Multitouch applications with resistive touch technology

The PCAP technology is currently the most common input medium for multitouch applications. However, there are certain applications that still require resistive touch technology. What is the reason for choosing the resistive multi-touch technology? In which applications will it be used? We asked the experts at Schurter.

Reasons for using resistive touch technology are the absolute resistance to extreme EMC interference, the need for an actuating force and the safe function with conductive media such as water, blood or salt solution on the full-surface touch panel. In addition, compared to a PCAP touch screen, a resistive touch screen can be completely shielded at the front with a metal mesh grille.

The resistive technology has been further developed to enable the multitouch functionality. The two ITO layers, film and glass, of a resistive multi-touch screen are structured in rows and columns (x and y direction) and individually put in contact with the connecting tail. The layers are kept apart by printed micro-dots. When the resistive multi-touchscreen is actuated, both layers make contact. The position is still evaluated with analogue resolution in the individual zones. The touch screen controller for the evaluation can be placed either as chip-on-flex, as a separate board or on customized electronic boards. Possible interfaces are USB and I²C.

Resistive multi-touchscreens require a low actuation force and can therefore be operated with a variety of objects such as fingers, pens and thick gloves.

Application areas

This technology was developed for applications where PCAP technology reaches its physical limits and multitouch functionality is required. These are mainly applications where no EMC radiation is allowed to escape to the outside. A PCAP touchscreen cannot be shielded at the front because this would block the capacitive field at the same time. With resistive touch, the shielding can be laminated onto the upper ITO film in a highly transparent manner.

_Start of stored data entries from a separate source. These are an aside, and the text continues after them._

-- ==== Sys2Proof/Machine/Operands.lean ====
section
/-! DEFINITION. The operand forms: zero extension (R82), the key index (R206), the keys in order (R202), BCD digits (R163),
the font address (R162), sprite coordinates (R182), and the register block V0..Vx (R164, R165). -/

namespace Sys2Proof.Machine

/-- `zext_16(nnn)` (R12, R82). -/
def zext16 (nnn : Imm12) : Word := nnn.setWidth 16

/-- Key index resolution (R206): none is the stop of P_KEY_INDEX = fault. -/
def keyIndex (p : Params) (b : Byte) : Option Key :=
  if h : b.toNat < 16 then some ⟨b.toNat, h⟩
  else match p.keyIndex with
    | .fault => none
    | .mask => some ⟨b.toNat % 16, Nat.mod_lt _ (by decide)⟩

/-- The keys in rising order. -/
def allKeys : List Key := [0, 1, 2, 3, 4, 5, 6, 7, 8, 9, 10, 11, 12, 13, 14, 15]

/-- `key_first_down()`: the lowest key that is down (R15, R202). -/
def keyFirstDown (s : State) : Option Key := allKeys.find? fun k => s.readKey k

/-- The key number as the byte `LD Vx, K` stores (R202). -/
def keyByte (k : Key) : Byte := BitVec.ofNat 8 k.val

/-- Hundreds, tens and units of a byte (R163). -/
def bcdDigits (b : Byte) : List Byte :=
  [BitVec.ofNat 8 (b.toNat / 100), BitVec.ofNat 8 (b.toNat / 10 % 10), BitVec.ofNat 8 (b.toNat % 10)]

/-- `FONT_BASE + 5 * V[x]`, with no mask of V[x] (R162). -/
def fontAddress (b : Byte) : Word := BitVec.ofNat 16 (fontBase + glyphBytes * b.toNat)

/-- The start column of a sprite (R182). -/
def startColumn (b : Byte) : Nat := b.toNat % displayW
/-- The start row of a sprite (R182). -/
def startRow (b : Byte) : Nat := b.toNat % displayH

/-- The bytes of the block V0..Vx (R164). -/
def regBlock (s : State) (x : Reg) : List Byte := s.v.toList.take (x.val + 1)

/-- `V[i] <- MemRead(base + i, 1)` for i in 0..n-1, ascending (R165). -/
def loadBlock (m : Memory) (base : Nat) : Nat → Vector Byte 16 → Vector Byte 16
  | 0, v => v
  | n + 1, v => (loadBlock m base n v).setIfInBounds n (Memory.read m (base + n))

end Sys2Proof.Machine
end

The resistive touch screen requires an actuating force for evaluation, which is not impaired by the conductive and flexible shielding layer on the surface. This shielding layer makes contact with the metallised housing, whereby the application is completely EMC-shielded. Resistive multi-touch technology is used in medical applications such as MRI or CT, where interference fields can cause negative interaction.

For communication applications in high-security areas, tap-proof input systems are realised with this resistive multitouch technology.

Thus, resistive multi-touch panels offer reliable operation in different environments without interfering signals. Even if the touch panel surface is covered with conductive liquids, this technology ensures safe functionality and correct gesture and multi-touch operation.

Every Schurter input system is a customised solution. Designing input systems for the most demanding applications requires a high level of know-how and experience. Schurter’s engineers develop and design the optimal HMI solution in close cooperation with customers. The right choice of the most suitable multitouch technology for each application is made on the basis of the application requirements.